■ Task to complete ■
Each line of the records is to be copied verbatim.

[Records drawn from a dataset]
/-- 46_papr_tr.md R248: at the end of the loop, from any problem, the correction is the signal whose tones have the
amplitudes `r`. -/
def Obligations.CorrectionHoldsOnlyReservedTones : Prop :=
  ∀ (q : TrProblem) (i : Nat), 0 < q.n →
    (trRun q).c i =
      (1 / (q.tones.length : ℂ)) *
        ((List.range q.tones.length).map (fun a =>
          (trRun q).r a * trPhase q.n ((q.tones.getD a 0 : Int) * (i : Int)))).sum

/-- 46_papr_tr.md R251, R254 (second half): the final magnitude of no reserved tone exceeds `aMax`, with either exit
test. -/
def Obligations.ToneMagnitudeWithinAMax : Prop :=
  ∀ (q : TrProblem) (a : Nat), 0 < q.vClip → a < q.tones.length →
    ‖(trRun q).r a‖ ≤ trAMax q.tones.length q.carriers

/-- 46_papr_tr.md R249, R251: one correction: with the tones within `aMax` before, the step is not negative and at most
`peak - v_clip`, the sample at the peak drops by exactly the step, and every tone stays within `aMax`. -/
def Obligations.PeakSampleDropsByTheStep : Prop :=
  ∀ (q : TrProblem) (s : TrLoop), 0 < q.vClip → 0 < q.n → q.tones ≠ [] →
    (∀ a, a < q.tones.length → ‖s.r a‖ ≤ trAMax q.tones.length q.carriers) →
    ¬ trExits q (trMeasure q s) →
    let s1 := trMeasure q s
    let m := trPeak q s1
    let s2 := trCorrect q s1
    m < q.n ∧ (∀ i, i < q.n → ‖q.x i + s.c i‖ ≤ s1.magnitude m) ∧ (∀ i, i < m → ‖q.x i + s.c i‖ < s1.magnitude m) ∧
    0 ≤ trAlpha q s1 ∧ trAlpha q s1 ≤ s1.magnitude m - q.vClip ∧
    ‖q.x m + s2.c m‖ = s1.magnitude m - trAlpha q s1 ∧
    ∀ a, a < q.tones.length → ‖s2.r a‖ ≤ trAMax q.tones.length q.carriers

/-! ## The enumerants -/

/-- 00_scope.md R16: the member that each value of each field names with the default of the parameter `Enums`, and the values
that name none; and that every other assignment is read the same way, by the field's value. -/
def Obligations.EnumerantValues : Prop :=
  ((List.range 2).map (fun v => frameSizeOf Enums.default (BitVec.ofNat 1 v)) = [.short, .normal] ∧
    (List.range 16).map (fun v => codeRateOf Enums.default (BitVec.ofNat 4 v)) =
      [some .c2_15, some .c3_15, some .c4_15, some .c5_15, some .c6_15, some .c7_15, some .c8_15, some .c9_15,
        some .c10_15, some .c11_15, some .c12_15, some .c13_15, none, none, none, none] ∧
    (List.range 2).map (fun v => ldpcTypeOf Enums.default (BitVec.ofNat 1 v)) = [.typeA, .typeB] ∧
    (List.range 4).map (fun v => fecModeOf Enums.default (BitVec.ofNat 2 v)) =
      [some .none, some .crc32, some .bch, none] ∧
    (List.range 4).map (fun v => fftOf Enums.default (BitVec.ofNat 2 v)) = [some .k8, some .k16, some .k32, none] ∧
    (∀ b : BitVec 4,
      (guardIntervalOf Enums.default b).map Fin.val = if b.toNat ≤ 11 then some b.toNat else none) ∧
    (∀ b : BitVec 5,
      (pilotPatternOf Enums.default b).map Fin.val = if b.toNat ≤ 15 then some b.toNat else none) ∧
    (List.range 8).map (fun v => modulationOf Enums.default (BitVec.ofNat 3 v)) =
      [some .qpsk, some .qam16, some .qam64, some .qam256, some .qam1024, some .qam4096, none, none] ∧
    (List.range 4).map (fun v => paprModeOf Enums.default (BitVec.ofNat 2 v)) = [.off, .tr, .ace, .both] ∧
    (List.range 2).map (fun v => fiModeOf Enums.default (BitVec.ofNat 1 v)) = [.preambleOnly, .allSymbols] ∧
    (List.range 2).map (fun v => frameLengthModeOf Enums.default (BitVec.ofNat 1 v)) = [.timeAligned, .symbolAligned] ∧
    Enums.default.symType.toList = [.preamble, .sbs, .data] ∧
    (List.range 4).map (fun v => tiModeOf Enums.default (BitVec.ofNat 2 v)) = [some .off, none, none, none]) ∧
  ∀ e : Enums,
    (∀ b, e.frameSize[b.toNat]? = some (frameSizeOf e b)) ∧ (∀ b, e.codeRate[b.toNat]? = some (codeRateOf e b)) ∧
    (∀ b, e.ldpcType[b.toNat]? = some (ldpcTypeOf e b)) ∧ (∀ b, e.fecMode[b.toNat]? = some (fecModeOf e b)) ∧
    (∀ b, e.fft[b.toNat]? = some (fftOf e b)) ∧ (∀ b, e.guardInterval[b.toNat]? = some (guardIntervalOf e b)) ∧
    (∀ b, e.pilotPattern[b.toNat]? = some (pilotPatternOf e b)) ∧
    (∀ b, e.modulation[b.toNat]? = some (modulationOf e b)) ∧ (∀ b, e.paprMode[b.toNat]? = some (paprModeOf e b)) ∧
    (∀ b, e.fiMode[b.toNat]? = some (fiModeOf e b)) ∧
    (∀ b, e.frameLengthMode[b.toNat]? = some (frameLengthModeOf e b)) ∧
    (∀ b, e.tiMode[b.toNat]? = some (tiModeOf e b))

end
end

■ Response for this exercise ■
/-- 46_papr_tr.md R248: at the end of the loop, from any problem, the correction is the signal whose tones have the
amplitudes `r`. -/
def Obligations.CorrectionHoldsOnlyReservedTones : Prop :=
  ∀ (q : TrProblem) (i : Nat), 0 < q.n →
    (trRun q).c i =
      (1 / (q.tones.length : ℂ)) *
        ((List.range q.tones.length).map (fun a =>
          (trRun q).r a * trPhase q.n ((q.tones.getD a 0 : Int) * (i : Int)))).sum

/-- 46_papr_tr.md R251, R254 (second half): the final magnitude of no reserved tone exceeds `aMax`, with either exit
test. -/
def Obligations.ToneMagnitudeWithinAMax : Prop :=
  ∀ (q : TrProblem) (a : Nat), 0 < q.vClip → a < q.tones.length →
    ‖(trRun q).r a‖ ≤ trAMax q.tones.length q.carriers

/-- 46_papr_tr.md R249, R251: one correction: with the tones within `aMax` before, the step is not negative and at most
`peak - v_clip`, the sample at the peak drops by exactly the step, and every tone stays within `aMax`. -/
def Obligations.PeakSampleDropsByTheStep : Prop :=
  ∀ (q : TrProblem) (s : TrLoop), 0 < q.vClip → 0 < q.n → q.tones ≠ [] →
    (∀ a, a < q.tones.length → ‖s.r a‖ ≤ trAMax q.tones.length q.carriers) →
    ¬ trExits q (trMeasure q s) →
    let s1 := trMeasure q s
    let m := trPeak q s1
    let s2 := trCorrect q s1
    m < q.n ∧ (∀ i, i < q.n → ‖q.x i + s.c i‖ ≤ s1.magnitude m) ∧ (∀ i, i < m → ‖q.x i + s.c i‖ < s1.magnitude m) ∧
    0 ≤ trAlpha q s1 ∧ trAlpha q s1 ≤ s1.magnitude m - q.vClip ∧
    ‖q.x m + s2.c m‖ = s1.magnitude m - trAlpha q s1 ∧
    ∀ a, a < q.tones.length → ‖s2.r a‖ ≤ trAMax q.tones.length q.carriers

/-! ## The enumerants -/

/-- 00_scope.md R16: the member that each value of each field names with the default of the parameter `Enums`, and the values
that name none; and that every other assignment is read the same way, by the field's value. -/
def Obligations.EnumerantValues : Prop :=
  ((List.range 2).map (fun v => frameSizeOf Enums.default (BitVec.ofNat 1 v)) = [.short, .normal] ∧
    (List.range 16).map (fun v => codeRateOf Enums.default (BitVec.ofNat 4 v)) =
      [some .c2_15, some .c3_15, some .c4_15, some .c5_15, some .c6_15, some .c7_15, some .c8_15, some .c9_15,
        some .c10_15, some .c11_15, some .c12_15, some .c13_15, none, none, none, none] ∧
    (List.range 2).map (fun v => ldpcTypeOf Enums.default (BitVec.ofNat 1 v)) = [.typeA, .typeB] ∧
    (List.range 4).map (fun v => fecModeOf Enums.default (BitVec.ofNat 2 v)) =
      [some .none, some .crc32, some .bch, none] ∧
    (List.range 4).map (fun v => fftOf Enums.default (BitVec.ofNat 2 v)) = [some .k8, some .k16, some .k32, none] ∧
    (∀ b : BitVec 4,
      (guardIntervalOf Enums.default b).map Fin.val = if b.toNat ≤ 11 then some b.toNat else none) ∧
    (∀ b : BitVec 5,
      (pilotPatternOf Enums.default b).map Fin.val = if b.toNat ≤ 15 then some b.toNat else none) ∧
    (List.range 8).map (fun v => modulationOf Enums.default (BitVec.ofNat 3 v)) =
      [some .qpsk, some .qam16, some .qam64, some .qam256, some .qam1024, some .qam4096, none, none] ∧
    (List.range 4).map (fun v => paprModeOf Enums.default (BitVec.ofNat 2 v)) = [.off, .tr, .ace, .both] ∧
    (List.range 2).map (fun v => fiModeOf Enums.default (BitVec.ofNat 1 v)) = [.preambleOnly, .allSymbols] ∧
    (List.range 2).map (fun v => frameLengthModeOf Enums.default (BitVec.ofNat 1 v)) = [.timeAligned, .symbolAligned] ∧
    Enums.default.symType.toList = [.preamble, .sbs, .data] ∧
    (List.range 4).map (fun v => tiModeOf Enums.default (BitVec.ofNat 2 v)) = [some .off, none, none, none]) ∧
  ∀ e : Enums,
    (∀ b, e.frameSize[b.toNat]? = some (frameSizeOf e b)) ∧ (∀ b, e.codeRate[b.toNat]? = some (codeRateOf e b)) ∧
    (∀ b, e.ldpcType[b.toNat]? = some (ldpcTypeOf e b)) ∧ (∀ b, e.fecMode[b.toNat]? = some (fecModeOf e b)) ∧
    (∀ b, e.fft[b.toNat]? = some (fftOf e b)) ∧ (∀ b, e.guardInterval[b.toNat]? = some (guardIntervalOf e b)) ∧
    (∀ b, e.pilotPattern[b.toNat]? = some (pilotPatternOf e b)) ∧
    (∀ b, e.modulation[b.toNat]? = some (modulationOf e b)) ∧ (∀ b, e.paprMode[b.toNat]? = some (paprModeOf e b)) ∧
    (∀ b, e.fiMode[b.toNat]? = some (fiModeOf e b)) ∧
    (∀ b, e.frameLengthMode[b.toNat]? = some (frameLengthModeOf e b)) ∧
    (∀ b, e.tiMode[b.toNat]? = some (tiModeOf e b))

end
end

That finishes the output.